還沒等冬梅站穩,盧秋影就吩咐上了:「去把餐廳裡的鮮花分一瓶放這屋裡,要選最鮮豔的;再把香爐裡焚上香,一進樓門就要聞到香味,要快!」

「是,少爺。」冬梅轉身要走。

「回來。」盧秋影又一指牆根下的碎玻璃碴子說,「趕快掃走!你一個人幹不過來再喊春蘭、夏鵑她們來。」

「回少爺,她們都在餐廳裡忙著呢,這裡我一個人能忙過來。」

「好,一切都要快!」

「是。」冬梅答應完急忙走出去取答帚和攝子。

盧秋影在屋裡打了一個彎,忽然向外面走去,走到門口又跑回來對王一民說:「對,我忘了,我還要請您批改那首《詠蠟燭》的詩呢。您看我這回寫得怎麼樣?我就取來。」

盧秋影說完就跑進裡屋去了。

這首《詠蠟燭》的詩是前兩天王一民給盧秋影出的題目。當王一民第一次看完盧秋影那些寫在緞面灑金筆記本上的無聊短文和歪詩以後,就想盡自己的可能把這位少爺往正路上引一引,因此就找了一本《新詩歌》給他看。《新詩歌》是在左聯領導下,由中國詩歌會主辦的,是和新月派的《新月》詩刊作鬥爭的戰鬥性很強的進步文學刊物。在偽滿初期,這樣刊物還未被查禁,在知識分子中還公開流傳著。王一民想從這裡開始,扭轉一下盧秋影的興趣。哪知道這位少爺一邊翻著一邊皺眉頭,當看到一首《詠蠟燭》的詩以後,他竟把嘴一撇說:「這算什麼詩呢!什麼‘人間缺的是光明,需要你來鋪灑’,什麼‘你那搖曳的紅光幫助人類寫下自己的歷史’。太沒味兒了,我寫一首也會比他強。」

這首詩本來是王一民比較欣賞的,認為和過去這類詩相比,寫出了新意。

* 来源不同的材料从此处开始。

-- ==== Sys2Proof/Machine/SidePort.lean ====
section
/-!
DEFINITION. The side port: four 8b/10b lanes, one 10GBASE-X4 port or up to four single-lane ports
(spec/02_lanes_and_ports.md R69 to R75).
-/

namespace Sys2Proof.Machine

/-! ## Configuration (R69, R70) -/

/-- AUX_MODE.MODE, the reserved value 3 treated as 0 (R69). -/
def Dev.auxMode (d : Dev) : Nat := let m := d.rd F.AUX_MODE_MODE []; if m = 3 then 0 else m

/-- Port `p` is an SGMII port by its TYPE, on the MAC side or the PHY side. -/
def Dev.auxSgmii (d : Dev) (p : Nat) : Bool :=
  d.rd F.AUX_PORT_CTL_TYPE [p] == 1 || d.rd F.AUX_PORT_CTL_TYPE [p] == 2

/-- AUX_STAT.CNFG_MISMATCH (R70). -/
def Dev.auxMismatch (d : Dev) : Bool :=
  let en := fun p => d.on F.AUX_PORT_CTL_EN [p]
  match d.auxMode with
  | 1 => en 1 || en 2 || en 3
  | 2 => (List.range 4).any (fun p =>
      (en p && d.rd F.AUX_PORT_CTL_TYPE [p] == 3) ||
        (d.auxSgmii p && !d.on F.AUX_PORT_CTL_AN_EN [p] && d.rd F.AUX_PORT_CTL_SPEED [p] == 3))
  | _ => en 0 || en 1 || en 2 || en 3

/-- The port of lane `l` in the mode in use, enabled and not held (R69, R70). -/
def Dev.auxPortOf (d : Dev) (l : Nat) : Option Nat :=
  if d.auxMismatch || !d.domOn 181 then none
  else match d.auxMode with
    | 1 => if d.on F.AUX_PORT_CTL_EN [0] then some 0 else none
    | 2 => if d.on F.AUX_PORT_CTL_EN [l] then some l else none
    | _ => none

/-- The lanes of side-port port `p`. -/
def Dev.auxLanesOf (d : Dev) (p : Nat) : List Nat := if d.auxMode = 1 then [0, 1, 2, 3] else [p]

def Dev.auxLane (d : Dev) (l : Nat) : AuxLane := Sparse.get {} d.phy.auxLanes l

def Dev.setAuxLane (d : Dev) (l : Nat) (x : AuxLane) : Dev :=
  { d with phy := { d.phy with auxLanes := Sparse.set {} d.phy.auxLanes l x } }

def Dev.auxRx (d : Dev) (p : Nat) : AuxRx := Sparse.get {} d.phy.auxRx p

def Dev.setAuxRx (d : Dev) (p : Nat) (x : AuxRx) : Dev :=
  { d with phy := { d.phy with auxRx := Sparse.set {} d.phy.auxRx p x } }

def Dev.auxAn (d : Dev) (p : Nat) : AuxAn := Sparse.get {} d.phy.auxAn p

def Dev.setAuxAn (d : Dev) (p : Nat) (x : AuxAn) : Dev :=
  { d with phy := { d.phy with auxAn := Sparse.set {} d.phy.auxAn p x } }

/-- AUX_PORT_STAT[p] at the start of bring-up: the resolved speed is SPEED on an SGMII port that does not negotiate, and on the PHY
side, which announces the speed itself (R69; log 31). -/
def Dev.auxStatInit (d : Dev) (p : Nat) : Dev :=
  let d := d.setRaw R.AUX_PORT_STAT [p] 0
  if d.auxMode = 2 && d.auxSgmii p && (!d.on F.AUX_PORT_CTL_AN_EN [p] || d.rd F.AUX_PORT_CTL_TYPE [p] == 2) then
    d.wr F.AUX_PORT_STAT_SPEED_RES [p] (d.rd F.AUX_PORT_CTL_SPEED [p])
  else d

/-- The receiver of lane `l` begins anew; the transmitter's disparity goes on (R71). -/
def Dev.auxLaneNew (d : Dev) (l : Nat) : Dev := d.setAuxLane l { txPos := (d.auxLane l).txPos }

/-- The negotiation of port p begins anew: configuration words of 0 until its link timer has passed (R69; log 31). The transmitter
goes on. -/
def Dev.auxAnNew (d : Dev) (p : Nat) : Dev :=
  d.setAuxAn p { since := d.rst.mono, sent := (d.auxAn p).sent, second := (d.auxAn p).second }

/-- Port p of the side port starts anew: its lane at negative receive disparity and out of synchronisation, no frame, link down. -/
def Dev.auxPortRestart (d : Dev) (p : Nat) : Dev := (((d.auxLaneNew p).setAuxRx p {}).auxStatInit p).auxAnNew p

/-- The side port (re)starts, with every port. -/
def Dev.auxRestart (d : Dev) : Dev :=
  (List.range 4).foldl Dev.auxPortRestart { d with phy := { d.phy with auxAlign := {} } }

/-- How often each byte is sent on port `p`: 100 or 10 times at 10 or 100 Mbit/s of SGMII, else once (R69). -/
def Dev.auxCopies (d : Dev) (p : Nat) : Nat :=
  if d.auxMode = 2 && d.auxSgmii p then
    match d.rd F.AUX_PORT_STAT_SPEED_RES [p] with
    | 0 => 100
    | 1 => 10
    | _ => 1
  else 1

/-! ## Reception (R71 to R73) -/

/-- Port p negotiates: mode 2 with AN_EN = 1 (R69). -/
def Dev.auxNegotiates (d : Dev) (p : Nat) : Bool := d.auxMode == 2 && d.on F.AUX_PORT_CTL_AN_EN [p]

/-- The port may take frames: its negotiation is complete, and the PHY of an SGMII MAC has reported its link (log 31). -/
def Dev.auxAnDone (d : Dev) (p : Nat) : Bool :=
  !d.auxNegotiates p || ((d.auxAn p).phase == 5 && (d.rd F.AUX_PORT_CTL_TYPE [p] != 1 || bitAt (d.auxAn p).word 15))

/-- The lanes of mode 1 are deskewed (R73). -/
def Dev.auxAligned (d : Dev) : Bool := d.phy.auxAlign.good == 4

/-- SYNC, ALIGN and LINK_UP of port `p`: its lanes synchronised; in mode 1 deskewed and no fault received; in mode 2 the
negotiation complete. A port comes up only while the LINK service runs its bring-up; one that is up stays up without it (R382). -/
def Dev.auxLink (d : Dev) (p : Nat) : Dev :=
  let sync := (d.auxLanesOf p).all (fun l => (d.auxLane l).synced)
  let align := d.auxMode == 1 && sync && d.auxAligned
  let fault := d.auxMode == 1 && d.on F.AUX_PORT_STAT_RX_FAULT [p]
  let d := (d.wr F.AUX_PORT_STAT_SYNC [p] (b2n sync)).wr F.AUX_PORT_STAT_ALIGN [p] (b2n align)
  d.wr F.AUX_PORT_STAT_LINK_UP [p] (b2n (sync && (d.auxMode != 1 || align) && !fault && d.auxAnDone p &&
    (d.linkService || d.on F.AUX_PORT_STAT_LINK_UP [p])))

/-- Synchronisation of a lane by comma detection: it is acquired after 3 commas without an error (4 in mode 1) and lost at
the fourth error that 4 good code-groups in a row have not made up for (IEEE 802.3 Clauses 36 and 48; log 31). -/
def auxSync (mode : Nat) (x : AuxLane) (err comma : Bool) : AuxLane :=
  let need := if mode = 1 then 4 else 3
  if !x.synced then
    if err then { x with commas := 0 }
    else if comma then
      let c := x.commas + 1
      if need ≤ c then { x with synced := true, commas := 0, bad := 0, good := 0 } else { x with commas := c }
    else x
  else if err then
    if 3 ≤ x.bad then { x with synced := false, commas := 0, bad := 0, good := 0 }
    else { x with bad := x.bad + 1, good := 0 }
  else if x.bad = 0 then x
  else if x.good = 3 then { x with bad := x.bad - 1, good := 0 }
  else { x with good := x.good + 1 }

/-- One step of the reflected CRC-32 of IEEE 802.3 over one bit. -/
def fcsBit (r : Nat) : Nat := if r % 2 = 1 then Nat.xor (r / 2) 0xEDB88320 else r / 2

/-- The Ethernet CRC-32 register after a byte list. -/
def crc32 (bs : List Byte) : Nat :=
  Nat.xor (bs.foldl (fun r b =>
    fcsBit (fcsBit (fcsBit (fcsBit (fcsBit (fcsBit (fcsBit (fcsBit (Nat.xor r b.toNat))))))))) 0xFFFFFFFF) 0xFFFFFFFF

/-- The FCS of a frame's bytes, in the order in which they are sent. -/
def fcsBytes (bs : List Byte) : List Byte := leBytes 4 (crc32 bs)

/-- The last four bytes of a frame are the FCS of the others. -/
def fcsGood (frame : List Byte) : Bool :=
  4 ≤ frame.length && frame.drop (frame.length - 4) == fcsBytes (frame.take (frame.length - 4))

/-- The frame in what was received between /S/ and /T/: what follows the start-of-frame delimiter 0xD5. -/
def afterSfd : List Byte → List Byte
  | [] => []
  | b :: t => if b = 0xD5 then t else afterSfd t

/-- Every `k`-th byte of a list, the first one after `skip` others. -/
def everyNth (k : Nat) : Nat → List Byte → List Byte
  | _, [] => []
  | 0, b :: t => b :: everyNth k (k - 1) t
  | skip + 1, _ :: t => everyNth k skip t

/-- The end of a frame on port `p`: delivered to the service cores when it met no error, is 64 to 16,384 bytes long and
its FCS is good (R71). -/
def Dev.auxFrameEnd (d : Dev) (p : Nat) : Dev :=
  let x := d.auxRx p
  let f := afterSfd (everyNth (d.auxCopies p) (d.auxCopies p - 1) x.bytes)
  let d := d.setAuxRx p {}
  if x.active && !x.bad && 64 ≤ f.length && f.length ≤ 16384 && fcsGood f then
    ({ d with phy := { d.phy with delivered := d.phy.delivered ++ [(p, f)] } }).pmc 130 0x7C 1
  else d

/-- /S/: a frame begins, and the idle run ends: adaptation resumes (R75). -/
def Dev.auxStart (d : Dev) (p : Nat) : Dev :=
  let d := (d.auxLanesOf p).foldl (fun d i => d.wr F.AUX_LANE_STAT_FROZEN [i] 0) d
  d.setAuxRx p { bytes := [], active := d.auxAnDone p, bad := false }

/-- A symbol of port p's stream: a byte, a special plus 256, or one in error, 512 and more: /S/ begins a frame, /T/ ends it, /E/, /V/
and an error inside it err it, a byte belongs to it (R71, R72). -/
def Dev.auxSymbol (d : Dev) (p v : Nat) : Dev :=
  let r := d.auxRx p
  if 512 ≤ v then if r.active then d.setAuxRx p { r with bad := true } else d
  else if v = 0x1FB then d.auxStart p
  else if v = 0x1FD then d.auxFrameEnd p
  else if v = 0x1FE then d.setAuxRx p { r with bad := true }
  else if v < 256 && r.active then d.setAuxRx p { r with bytes := r.bytes ++ [BitVec.ofNat 8 v] }
  else d

/-! ### Mode 1: deskew and columns (R73) -/

/-- The lanes of mode 1 are not aligned: each waits for its next ‖A‖. -/
def Dev.auxUnalign (d : Dev) : Dev :=
  (List.range 4).foldl (fun d l => d.setAuxLane l { d.auxLane l with held := none })
    { d with phy := { d.phy with auxAlign := { d.phy.auxAlign with good := 0, bad := 0 } } }

/-- A column with ‖A‖ on every lane is good; ‖A‖ on some lanes alone is an error of deskew, the fourth of which, of those that good
columns have not made up for, ends it (IEEE 802.3 Clause 48; log 31). -/
def Dev.auxDeskew (d : Dev) (col : List Nat) : Dev :=
  let n := (col.filter (fun v => v == 0x17C)).length
  let x := d.phy.auxAlign
  if n = 0 then d
  else if n = 4 then
    { d with phy := { d.phy with auxAlign :=
      if x.good < 4 then { x with good := x.good + 1 } else { x with bad := x.bad - 1 } } }
  else if x.good < 4 || x.bad == 3 then d.auxUnalign
  else { d with phy := { d.phy with auxAlign := { x with bad := x.bad + 1 } } }

/-- The fault that ‖Q‖ columns report stands until 128 columns have come without one (IEEE 802.3 Clause 46; log 132). -/
def Dev.auxFaultRx (d : Dev) (col : List Nat) : Dev :=
  let x := d.phy.auxAlign
  let put := fun (f q : Nat) => { d with phy := { d.phy with auxAlign := { x with fault := f, quiet := q } } }
  if col.headD 0 = 0x19C then (put (if col.getD 3 0 = 1 then 1 else 2) 0).wr F.AUX_PORT_STAT_RX_FAULT [0] 1
  else if x.fault = 0 then d
  else if x.quiet < 127 then put x.fault (x.quiet + 1)
  else (put 0 0).wr F.AUX_PORT_STAT_RX_FAULT [0] 0

/-- A column of four symbols, lane 0 first. -/
def Dev.auxColumnIn (d : Dev) (col : List Nat) : Dev :=
  let d := d.auxDeskew col
  if d.auxAligned then col.foldl (fun d v => d.auxSymbol 0 v) (d.auxFaultRx col) else d

/-- The columns that all four lanes have in full. -/
def Dev.auxColumns (d : Dev) : Nat → Dev
  | 0 => d
  | fuel + 1 =>
    let held := (List.range 4).map (fun l => (d.auxLane l).held.getD [])
    if held.any List.isEmpty then d
    else
      let d := (List.range 4).foldl (fun d l => d.setAuxLane l { d.auxLane l with held := (d.auxLane l).held.map List.tail }) d
      (d.auxColumnIn (held.map (fun h => h.headD 0))).auxColumns fuel

/-- A symbol of lane `l` in mode 1: a lane holds its symbols from an ‖A‖ on until those of the other lanes have come, 16 code-groups
later at most; a lane that waits for longer gives up (R73). -/
def Dev.auxHold (d : Dev) (l v : Nat) : Dev :=
  if !(List.range 4).all (fun i => (d.auxLane i).synced) then d.auxUnalign
  else
    let x := d.auxLane l
    let d := match x.held with
      | some h => d.setAuxLane l { x with held := some (h ++ [v]) }
      | none => if v = 0x17C then d.setAuxLane l { x with held := some [v] } else d
    if (List.range 4).all (fun i => (d.auxLane i).held.isSome) then
      if (List.range 4).any (fun i => 17 < ((d.auxLane i).held.getD []).length) then d.auxUnalign else d.auxColumns 18
    else if 17 < ((d.auxLane l).held.getD []).length then d.setAuxLane l { d.auxLane l with held := none }
    else d

/-- A special code-group that the mode does not use there: one that R72 does not give the mode, /S/ off lane 0 in mode 1, /R/ in
mode 2 where no end of packet came before it. -/
def auxMisplaced (mode l k : Nat) (before : Nat) : Bool :=
  if mode = 1 then !([0xBC, 0x7C, 0x1C, 0x9C, 0xFB, 0xFD, 0xFE].contains k) || (k == 0xFB && l != 0)
  else !([0xBC, 0xFB, 0xFD, 0xF7, 0xFE].contains k) || (k == 0xF7 && before != 0x1FD && before != 0x1F7)

/-! ### Mode 2: auto-negotiation (R69; IEEE 802.3 Clause 37 and SGMII, log 31) -/

/-- The link timer: 10 ms, for SGMII 1.6 ms. -/
def Dev.linkTimer (d : Dev) (p : Nat) : Nat := if d.auxSgmii p then 1600000 else 10000000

但現在卻被盧秋影貶得一文不值,面對著這位少爺那撇得扭歪的薄片嘴,王一民心中氣不打一處來,便脫口而出地說道:「好,那就請世兄作一首。題名也叫《詠蠟燭》吧。」

「好吧。」盧秋影把《新詩歌》往桌上一扔說,「過幾天交卷。」

幾天過去了,王一民也沒再問,以為他說說就算了,自己也不打算對這位少爺過分求真。想不到他還真寫出來了,這一來倒引起了王一民的好奇心,想看看寫得究竟如何?